Collected data entries
──────────────────────────────

/-- Settles O19: the decoder's test of bits 3:0 is the statement's under either value of STRICT_DECODE, and the skip's
test is its condition. -/
theorem registerSkipsPassOneWord : Obligations.RegisterSkipsPassOneWord := by
  intro x y n s
  have hn : n.val ≤ 15 := Nat.le_of_lt_succ n.isLt
  refine ⟨decodeWord_packXYN_5 false x y hn, decodeWord_packXYN_9 false x y hn, ?_, ?_,
    exec_skips_when (exec_seReg_skipIf x y s) beq_iff_eq, exec_skips_unless (exec_sneReg_skipIf x y s) bne_iff_ne⟩
  · rw [decodeWord_packXYN_5 true x y hn]
    simp
  · rw [decodeWord_packXYN_9 true x y hn]
    simp

end Machine
end Sys2Proof
end

section
/-! The loads, the flagged arithmetic and the shifts (41_alu.md R131 to R141, R143): what their words decode to, the
results and flags as numbers, and that each is one register write or one flagged write. -/

namespace Sys2Proof

/-! ## The words -/

theorem decodesTo_packXK_6 (x : RegIdx) (nn : Byte) : Machine.DecodesTo (packXK 0x6 x nn) (.ldImm x nn) := by
  intro strict
  rw [decodeWord_6 (fieldF_packXK x nn (by decide)), fieldX_packXK x nn (by decide), fieldNN_packXK x nn (by decide)]

/-- In family 0x8 the low nibble alone selects the instruction, whatever STRICT_DECODE is (30_encoding.md R77). -/
theorem decodesTo_packXYN_8 {i : RegIdx → RegIdx → Instr} {n : Nat} (x y : RegIdx) (hn : n ≤ 15)
    (h : ∀ {op : Word}, fieldN op = n → decode8 op = .ok (i (fieldX op) (fieldY op))) :
    Machine.DecodesTo (packXYN 0x8 x y n) (i x y) := by
  have hf : 0x8 ≤ 15 := by decide
  intro strict
  rw [decodeWord_8 (fieldF_packXYN x y hf hn), h (fieldN_packXYN x y hf hn), fieldX_packXYN x y hf hn,
    fieldY_packXYN x y hf hn]

section
variable {op : Word}

theorem decode8_0 (h : fieldN op = 0x0) : decode8 op = .ok (.ldReg (fieldX op) (fieldY op)) := by
  unfold decode8; rw [h]; rfl

theorem decode8_4 (h : fieldN op = 0x4) : decode8 op = .ok (.addReg (fieldX op) (fieldY op)) := by
  unfold decode8; rw [h]; rfl

theorem decode8_5 (h : fieldN op = 0x5) : decode8 op = .ok (.subReg (fieldX op) (fieldY op)) := by
  unfold decode8; rw [h]; rfl

theorem decode8_6 (h : fieldN op = 0x6) : decode8 op = .ok (.shr (fieldX op) (fieldY op)) := by
  unfold decode8; rw [h]; rfl

theorem decode8_7 (h : fieldN op = 0x7) : decode8 op = .ok (.subnReg (fieldX op) (fieldY op)) := by
  unfold decode8; rw [h]; rfl

theorem decode8_E (h : fieldN op = 0xE) : decode8 op = .ok (.shl (fieldX op) (fieldY op)) := by
  unfold decode8; rw [h]; rfl

end

namespace Machine

/-! ## Results and flags as numbers -/

section
variable (a b : Byte)

theorem addResult_toNat : (addResult a b).toNat = (a.toNat + b.toNat) % 256 := BitVec.toNat_ofNat _ _

theorem carryFlag_toNat : (carryFlag a b).toNat = if a.toNat + b.toNat > 255 then 1 else 0 := by
  simp only [carryFlag, flagOf_toNat, decide_eq_true_eq, gt_iff_lt]

/-- The difference modulo 256, with the borrow written out. -/
theorem subResult_toNat :
    (subResult a b).toNat = if a.toNat ≥ b.toNat then a.toNat - b.toNat else 256 + a.toNat - b.toNat := by
  have ha := a.isLt
  have hb := b.isLt
  rw [subResult, BitVec.toNat_ofNat]
  split
  case isTrue noBorrow => omega
  case isFalse borrow => omega

theorem noBorrowFlag_toNat : (noBorrowFlag a b).toNat = if a.toNat ≥ b.toNat then 1 else 0 := by
  simp only [noBorrowFlag, flagOf_toNat, decide_eq_true_eq, ge_iff_le]

theorem subnFlagOf_noBorrow_toNat : (subnFlagOf .noBorrow a b).toNat = if a.toNat ≥ b.toNat then 1 else 0 :=
  noBorrowFlag_toNat a b

theorem subnFlagOf_strict_toNat : (subnFlagOf .strict a b).toNat = if a.toNat > b.toNat then 1 else 0 := by
  simp only [subnFlagOf, flagOf_toNat, decide_eq_true_eq, gt_iff_lt]

theorem shrResult_toNat : (shrResult a).toNat = a.toNat / 2 := by
  have ha := a.isLt
  rw [shrResult, BitVec.toNat_ofNat]
  omega

theorem shlResult_toNat : (shlResult a).toNat = a.toNat * 2 % 256 := BitVec.toNat_ofNat _ _

/-- A flag that is a bit of a byte is that bit of its number. -/
theorem flagOf_getLsbD_toNat (k : Nat) : (flagOf (a.getLsbD k)).toNat = a.toNat / 2 ^ k % 2 := by
  rw [flagOf_toNat, BitVec.getLsbD, Nat.testBit_eq_decide_div_mod_eq]
  rcases Nat.mod_two_eq_zero_or_one (a.toNat / 2 ^ k) with h | h <;> simp [h]

theorem shrFlag_toNat : (shrFlag a).toNat = a.toNat % 2 := by
  rw [shrFlag, flagOf_getLsbD_toNat, Nat.pow_zero, Nat.div_one]

theorem shlFlag_toNat : (shlFlag a).toNat = a.toNat / 128 := by
  have ha := a.isLt
  rw [shlFlag, flagOf_getLsbD_toNat]
  omega

end

/-! ## The instructions as one write -/

theorem exec_ldImm_setReg (x : RegIdx) (nn : Byte) (s : State) :
    exec (.ldImm x nn) s = .next (s.setReg x nn).advance := rfl

theorem exec_ldReg_setReg (x y : RegIdx) (s : State) :
    exec (.ldReg x y) s = .next (s.setReg x (s.reg y)).advance := rfl

theorem exec_addReg_writeWithFlag (x y : RegIdx) (s : State) : exec (.addReg x y) s =
    .next (writeWithFlag x (addResult (s.reg x) (s.reg y)) (carryFlag (s.reg x) (s.reg y)) s).advance := rfl

theorem exec_subReg_writeWithFlag (x y : RegIdx) (s : State) : exec (.subReg x y) s =
    .next (writeWithFlag x (subResult (s.reg x) (s.reg y)) (noBorrowFlag (s.reg x) (s.reg y)) s).advance := rfl

theorem exec_subnReg_writeWithFlag (x y : RegIdx) (s : State) : exec (.subnReg x y) s = .next
    (writeWithFlag x (subResult (s.reg y) (s.reg x)) (subnFlagOf s.cfg.subnFlag (s.reg y) (s.reg x)) s).advance := rfl

theorem exec_shr_writeWithFlag (x y : RegIdx) (s : State) :
    exec (.shr x y) s = .next (writeWithFlag x (shrResult (s.reg x)) (shrFlag (s.reg x)) s).advance := rfl

theorem exec_shl_writeWithFlag (x y : RegIdx) (s : State) :
    exec (.shl x y) s = .next (writeWithFlag x (shlResult (s.reg x)) (shlFlag (s.reg x)) s).advance := rfl

section
variable {i : Instr} {s : State} {x : RegIdx}

/-- An instruction that is one register write leaves the byte there, moves IP on and writes nothing else. -/
theorem exec_writes_register {b : Byte} (h : exec i s = .next (s.setReg x b).advance) :
    ∃ t, exec i s = .next t ∧ t.reg x = b ∧ t.ip = s.ip + 2 ∧ Frame { regs := [x] } s t :=
  ⟨_, h, s.setReg_reg_same x b, rfl, Frame.of_setReg x b s⟩

/-- An instruction that is one flagged write leaves the result and the flag by VF_ORDER, moves IP on and writes nothing
else; `r` and `f` are the numbers the result and the flag stand for. -/
theorem exec_writes_flagged {result flag : Byte} {r f : Nat}
    (h : exec i s = .next (writeWithFlag x result flag s).advance) (hr : result.toNat = r) (hf : flag.toNat = f) :
    ∃ t, exec i s = .next t ∧ FlaggedWrite x r f s t ∧ t.ip = s.ip + 2 ∧ Frame { regs := [x, VF] } s t := by
  subst hr hf
  exact ⟨_, h, FlaggedWrite.of_writeWithFlag x result flag s,
    by rw [State.advance_ip, writeWithFlag_ip], Frame.of_writeWithFlag x result flag s⟩

end

/-! ## The obligations -/

/-- Settles O20: 6XNN is one register write of the immediate. -/
theorem ldImmLoadsTheByte : Obligations.LdImmLoadsTheByte := by
  intro x nn s
  exact ⟨decodesTo_packXK_6 x nn, exec_writes_register (exec_ldImm_setReg x nn s)⟩

/-- Settles O22: 8XY0 is one register write of the byte that V[Y] held. -/
theorem ldRegCopiesTheRegister : Obligations.LdRegCopiesTheRegister := by
  intro x y s
  exact ⟨decodesTo_packXYN_8 x y (by decide) decode8_0, exec_writes_register (exec_ldReg_setReg x y s)⟩

/-- Settles O24: 8XY4 is one flagged write of the wrapped sum and the carry. -/
theorem addRegSetsTheCarryFlag : Obligations.AddRegSetsTheCarryFlag := by
  intro x y s
  exact ⟨decodesTo_packXYN_8 x y (by decide) decode8_4,
    exec_writes_flagged (exec_addReg_writeWithFlag x y s) (addResult_toNat _ _) (carryFlag_toNat _ _)⟩

/-- Settles O25: 8XY5 is one flagged write of the wrapped difference and the no-borrow flag. -/
theorem subRegSetsTheNoBorrowFlag : Obligations.SubRegSetsTheNoBorrowFlag := by
  intro x y s
  exact ⟨decodesTo_packXYN_8 x y (by decide) decode8_5,
    exec_writes_flagged (exec_subReg_writeWithFlag x y s) (subResult_toNat _ _) (noBorrowFlag_toNat _ _)⟩

/-- Settles O26: 8XY7 is one flagged write of the reversed difference; the flag by cases on SUBN_FLAG. -/
theorem subnRegSetsTheFlagByItsConvention : Obligations.SubnRegSetsTheFlagByItsConvention := by
  intro x y s
  refine ⟨decodesTo_packXYN_8 x y (by decide) decode8_7,
    exec_writes_flagged (exec_subnReg_writeWithFlag x y s) (subResult_toNat _ _) ?_⟩
  cases s.cfg.subnFlag with
  | noBorrow => exact subnFlagOf_noBorrow_toNat _ _
  | strict => exact subnFlagOf_strict_toNat _ _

──────────────────────────────

* WHAT IS NEEDED
Your answer should be the lines above from the one containing "rcases Nat.mod_two_eq_zero_or_one (a.toNat" through the one containing "VF_ORDER, moves IP on and writes nothing", copied exactly and with both ends kept.

* WRITTEN ANSWER
  rcases Nat.mod_two_eq_zero_or_one (a.toNat / 2 ^ k) with h | h <;> simp [h]

theorem shrFlag_toNat : (shrFlag a).toNat = a.toNat % 2 := by
  rw [shrFlag, flagOf_getLsbD_toNat, Nat.pow_zero, Nat.div_one]

theorem shlFlag_toNat : (shlFlag a).toNat = a.toNat / 128 := by
  have ha := a.isLt
  rw [shlFlag, flagOf_getLsbD_toNat]
  omega

end

/-! ## The instructions as one write -/

theorem exec_ldImm_setReg (x : RegIdx) (nn : Byte) (s : State) :
    exec (.ldImm x nn) s = .next (s.setReg x nn).advance := rfl

theorem exec_ldReg_setReg (x y : RegIdx) (s : State) :
    exec (.ldReg x y) s = .next (s.setReg x (s.reg y)).advance := rfl

theorem exec_addReg_writeWithFlag (x y : RegIdx) (s : State) : exec (.addReg x y) s =
    .next (writeWithFlag x (addResult (s.reg x) (s.reg y)) (carryFlag (s.reg x) (s.reg y)) s).advance := rfl

theorem exec_subReg_writeWithFlag (x y : RegIdx) (s : State) : exec (.subReg x y) s =
    .next (writeWithFlag x (subResult (s.reg x) (s.reg y)) (noBorrowFlag (s.reg x) (s.reg y)) s).advance := rfl

theorem exec_subnReg_writeWithFlag (x y : RegIdx) (s : State) : exec (.subnReg x y) s = .next
    (writeWithFlag x (subResult (s.reg y) (s.reg x)) (subnFlagOf s.cfg.subnFlag (s.reg y) (s.reg x)) s).advance := rfl

theorem exec_shr_writeWithFlag (x y : RegIdx) (s : State) :
    exec (.shr x y) s = .next (writeWithFlag x (shrResult (s.reg x)) (shrFlag (s.reg x)) s).advance := rfl

theorem exec_shl_writeWithFlag (x y : RegIdx) (s : State) :
    exec (.shl x y) s = .next (writeWithFlag x (shlResult (s.reg x)) (shlFlag (s.reg x)) s).advance := rfl

section
variable {i : Instr} {s : State} {x : RegIdx}

/-- An instruction that is one register write leaves the byte there, moves IP on and writes nothing else. -/
theorem exec_writes_register {b : Byte} (h : exec i s = .next (s.setReg x b).advance) :
    ∃ t, exec i s = .next t ∧ t.reg x = b ∧ t.ip = s.ip + 2 ∧ Frame { regs := [x] } s t :=
  ⟨_, h, s.setReg_reg_same x b, rfl, Frame.of_setReg x b s⟩

/-- An instruction that is one flagged write leaves the result and the flag by VF_ORDER, moves IP on and writes nothing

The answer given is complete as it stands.